-- ==== Sys2Proof/Machine/Image.lean ====
section
/-! DEFINITION. The structure image: what makes one invalid (R548 and the rules it names), and the built-in default image (R5, R563). -/

namespace Sys2Proof.Machine

/-- A rule that an image breaks: section TYPE, record index, rule number (R548). -/
abbrev Broken := Nat × Nat × Nat

/-- The records of a list that meet a condition, as broken rules. -/
def brokenWhere {α : Type} (sec rule : Nat) (xs : List α) (bad : α → Bool) : List Broken :=
  ((xs.zip (List.range xs.length)).filter fun x => bad x.1).map fun x => (sec, x.2, rule)

/-- Records that have an index of their own (lanes, quays, engines, manifest entries) and meet a condition. -/
def brokenAt {α : Type} (sec rule : Nat) (xs : List (Nat × α)) (bad : Nat → α → Bool) : List Broken :=
  (xs.filter fun x => bad x.1 x.2).map fun x => (sec, x.1, rule)

/-- One broken rule if a condition holds. -/
def brokenIf (sec rule : Nat) (c : Bool) : List Broken := if c then [(sec, 0, rule)] else []

/-! ### What an image says of a resource -/

/-- Record of an engine. -/
def Image.engine (im : Image) (e : Nat) : Option EngineRec := (im.engines.find? (·.1 == e)).map (·.2)

/-- FMT of an engine: 3 dark, also where it has no record. -/
def Image.format (im : Image) (e : Nat) : Nat := ((im.engine e).map fun r => F.LF_CFG_FMT.get r.lfCfg).getD 3

/-- Rate step n of an engine. -/
def Image.rateStep (im : Image) (e : Nat) : Nat := ((im.engine e).map fun r => F.LF_CFG_RSTEP.get r.lfCfg + 1).getD 0

/-- An engine is in HUB mode. -/
def Image.hub (im : Image) (e : Nat) : Bool := ((im.engine e).map fun r => F.LF_CFG_HUB.get r.lfCfg == 1).getD false

/-- An engine is in a carrier pair. -/
def Image.pair (im : Image) (e : Nat) : Bool := ((im.engine e).map fun r => F.LF_CFG_PAIR.get r.lfCfg == 1).getD false

/-- An engine runs in interop mode. -/
def Image.interopAt (im : Image) (e : Nat) : Bool := im.format e == 1 || im.format e == 2

/-- TIDE record of an engine. -/
def Image.tideOf (im : Image) (e : Nat) : Option TideRec := im.tide.find? (·.engine == e)

/-- Upstream subcarrier type of a HUB engine (R310). -/
def Image.upType (im : Image) (e i : Nat) : Nat := ((im.tideOf e).map fun r => r.sctype.toNat >>> (2 * i) % 4).getD 0

/-- The line engine of a berth port. -/
def lineEngine (p : Nat) : Option Nat := if 10240 ≤ p && p < 20480 then some ((p - 10240) / 1280) else none

/-- Rate code of a lane. -/
def Image.rate (im : Image) (l : Nat) : Nat := ((im.lanes.find? (·.1 == l)).map fun x => F.LN_CFG_RATE.get x.2.1).getD 0

/-- Record of a quay. -/
def Image.quay (im : Image) (q : Nat) : Option QuayRec := (im.quays.find? (·.1 == q)).map (·.2)

/-- Client type and mapping of a slot of a quay. -/
def Image.clientOf (im : Image) (q c : Nat) : Nat × Nat :=
  match im.quay q with
  | some r => ((slotField F.QY_CFG_C0_TYPE c).get r.cfg, (slotField F.QY_CFG_C0_MAP c).get r.cfg)
  | none => (0, 0)

/-- Quays of the gang that a quay leads. -/
def Image.gang (im : Image) (q : Nat) : Nat := ((im.quay q).map fun r => 2 ^ F.QY_CFG_GANG.get r.cfg).getD 1

/-- A train is created by a quay client or an interop engine (R546). -/
def Image.created (im : Image) (t : TrainRec) : Bool :=
  decide (t.first < 10240) || (match lineEngine t.first with | some e => im.interopAt e | none => false)

/-! ### Train sizes (R75, R151, R166, R167) -/

/-- The smallest train of a client in BIT, BLOCK or IDLE mapping (R151). -/
def clientSize (ty mapping rate : Nat) : Nat :=
  match ty with
  | 1 => 9 | 2 => 21 | 3 => 42 | 4 => if mapping == 2 then 80 else 83
  | 5 => 160 | 6 => 320 | 7 => 640 | 8 => 1280
  | 9 => (match rate with | 2 => 2 | 3 => 3 | 4 => 4 | 5 => 5 | 6 => 7 | 7 => 8 | 9 => 9 | 13 => 10 | 14 => 20 | _ => 1)
  | 10 | 11 => 9 | 12 => 90 | 14 => 2 | 15 => 8
  | _ => 1

/-- The size of an ODU train; an ODUflex of a rate in kb/s takes the smallest that R75 allows at ±100 ppm (R167). -/
def oduSize (ty flexRate : Nat) : Nat :=
  match ty with
  | 0 => 1 | 1 => 2 | 2 => 9 | 3 => 9 | 4 => 33 | 5 => 84
  | _ => (flexRate * 1000100 + 1250000 * 999750 - 1) / (1250000 * 999750)

/-- What a lower-order ODU is multiplexed into (R166): ODU2, ODU4, an ODUCn of n, or nothing. -/
inductive HighOrder where
  | odu2 | odu2e | odu4
  | oducn (n : Nat)
  deriving DecidableEq, Repr

/-- The slot counts that R166 allows an ODU of a type: from, to. -/
def oduSlots : HighOrder → Nat → Option (Nat × Nat)
  | .odu2, 0 => some (1, 1) | .odu2, 1 => some (2, 2) | .odu2, 6 => some (1, 8)
  | .odu2e, 3 => some (0, 0)
  | .odu4, 0 => some (1, 1) | .odu4, 1 => some (2, 2) | .odu4, 2 => some (8, 8) | .odu4, 3 => some (8, 8)
  | .odu4, 4 => some (31, 31) | .odu4, 6 => some (1, 80)
  | .oducn _, 0 => some (1, 1) | .oducn _, 1 => some (1, 1) | .oducn _, 2 => some (2, 2) | .oducn _, 3 => some (2, 2)
  | .oducn _, 4 => some (8, 8) | .oducn _, 5 => some (20, 20) | .oducn n, 6 => some (1, 20 * n)
  | _, _ => none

------------

= GOAL OF THE EXERCISE =
Could you output the records in full, exactly as written?

= COMPLETED EXERCISE =
-- ==== Sys2Proof/Machine/Image.lean ====
section
/-! DEFINITION. The structure image: what makes one invalid (R548 and the rules it names), and the built-in default image (R5, R563). -/

namespace Sys2Proof.Machine

/-- A rule that an image breaks: section TYPE, record index, rule number (R548). -/
abbrev Broken := Nat × Nat × Nat

/-- The records of a list that meet a condition, as broken rules. -/
def brokenWhere {α : Type} (sec rule : Nat) (xs : List α) (bad : α → Bool) : List Broken :=
  ((xs.zip (List.range xs.length)).filter fun x => bad x.1).map fun x => (sec, x.2, rule)

/-- Records that have an index of their own (lanes, quays, engines, manifest entries) and meet a condition. -/
def brokenAt {α : Type} (sec rule : Nat) (xs : List (Nat × α)) (bad : Nat → α → Bool) : List Broken :=
  (xs.filter fun x => bad x.1 x.2).map fun x => (sec, x.1, rule)

/-- One broken rule if a condition holds. -/
def brokenIf (sec rule : Nat) (c : Bool) : List Broken := if c then [(sec, 0, rule)] else []

/-! ### What an image says of a resource -/

/-- Record of an engine. -/
def Image.engine (im : Image) (e : Nat) : Option EngineRec := (im.engines.find? (·.1 == e)).map (·.2)

/-- FMT of an engine: 3 dark, also where it has no record. -/
def Image.format (im : Image) (e : Nat) : Nat := ((im.engine e).map fun r => F.LF_CFG_FMT.get r.lfCfg).getD 3

/-- Rate step n of an engine. -/
def Image.rateStep (im : Image) (e : Nat) : Nat := ((im.engine e).map fun r => F.LF_CFG_RSTEP.get r.lfCfg + 1).getD 0

/-- An engine is in HUB mode. -/
def Image.hub (im : Image) (e : Nat) : Bool := ((im.engine e).map fun r => F.LF_CFG_HUB.get r.lfCfg == 1).getD false

/-- An engine is in a carrier pair. -/
def Image.pair (im : Image) (e : Nat) : Bool := ((im.engine e).map fun r => F.LF_CFG_PAIR.get r.lfCfg == 1).getD false

/-- An engine runs in interop mode. -/
def Image.interopAt (im : Image) (e : Nat) : Bool := im.format e == 1 || im.format e == 2

/-- TIDE record of an engine. -/
def Image.tideOf (im : Image) (e : Nat) : Option TideRec := im.tide.find? (·.engine == e)

/-- Upstream subcarrier type of a HUB engine (R310). -/
def Image.upType (im : Image) (e i : Nat) : Nat := ((im.tideOf e).map fun r => r.sctype.toNat >>> (2 * i) % 4).getD 0

/-- The line engine of a berth port. -/
def lineEngine (p : Nat) : Option Nat := if 10240 ≤ p && p < 20480 then some ((p - 10240) / 1280) else none

/-- Rate code of a lane. -/
def Image.rate (im : Image) (l : Nat) : Nat := ((im.lanes.find? (·.1 == l)).map fun x => F.LN_CFG_RATE.get x.2.1).getD 0

/-- Record of a quay. -/
def Image.quay (im : Image) (q : Nat) : Option QuayRec := (im.quays.find? (·.1 == q)).map (·.2)

/-- Client type and mapping of a slot of a quay. -/
def Image.clientOf (im : Image) (q c : Nat) : Nat × Nat :=
  match im.quay q with
  | some r => ((slotField F.QY_CFG_C0_TYPE c).get r.cfg, (slotField F.QY_CFG_C0_MAP c).get r.cfg)
  | none => (0, 0)

/-- Quays of the gang that a quay leads. -/
def Image.gang (im : Image) (q : Nat) : Nat := ((im.quay q).map fun r => 2 ^ F.QY_CFG_GANG.get r.cfg).getD 1

/-- A train is created by a quay client or an interop engine (R546). -/
def Image.created (im : Image) (t : TrainRec) : Bool :=
  decide (t.first < 10240) || (match lineEngine t.first with | some e => im.interopAt e | none => false)

/-! ### Train sizes (R75, R151, R166, R167) -/

/-- The smallest train of a client in BIT, BLOCK or IDLE mapping (R151). -/
def clientSize (ty mapping rate : Nat) : Nat :=
  match ty with
  | 1 => 9 | 2 => 21 | 3 => 42 | 4 => if mapping == 2 then 80 else 83
  | 5 => 160 | 6 => 320 | 7 => 640 | 8 => 1280
  | 9 => (match rate with | 2 => 2 | 3 => 3 | 4 => 4 | 5 => 5 | 6 => 7 | 7 => 8 | 9 => 9 | 13 => 10 | 14 => 20 | _ => 1)
  | 10 | 11 => 9 | 12 => 90 | 14 => 2 | 15 => 8
  | _ => 1

/-- The size of an ODU train; an ODUflex of a rate in kb/s takes the smallest that R75 allows at ±100 ppm (R167). -/
def oduSize (ty flexRate : Nat) : Nat :=
  match ty with
  | 0 => 1 | 1 => 2 | 2 => 9 | 3 => 9 | 4 => 33 | 5 => 84
  | _ => (flexRate * 1000100 + 1250000 * 999750 - 1) / (1250000 * 999750)

/-- What a lower-order ODU is multiplexed into (R166): ODU2, ODU4, an ODUCn of n, or nothing. -/
inductive HighOrder where
  | odu2 | odu2e | odu4
  | oducn (n : Nat)
  deriving DecidableEq, Repr

/-- The slot counts that R166 allows an ODU of a type: from, to. -/
def oduSlots : HighOrder → Nat → Option (Nat × Nat)
  | .odu2, 0 => some (1, 1) | .odu2, 1 => some (2, 2) | .odu2, 6 => some (1, 8)
  | .odu2e, 3 => some (0, 0)
  | .odu4, 0 => some (1, 1) | .odu4, 1 => some (2, 2) | .odu4, 2 => some (8, 8) | .odu4, 3 => some (8, 8)
  | .odu4, 4 => some (31, 31) | .odu4, 6 => some (1, 80)
  | .oducn _, 0 => some (1, 1) | .oducn _, 1 => some (1, 1) | .oducn _, 2 => some (2, 2) | .oducn _, 3 => some (2, 2)
  | .oducn _, 4 => some (8, 8) | .oducn _, 5 => some (20, 20) | .oducn n, 6 => some (1, 20 * n)
  | _, _ => none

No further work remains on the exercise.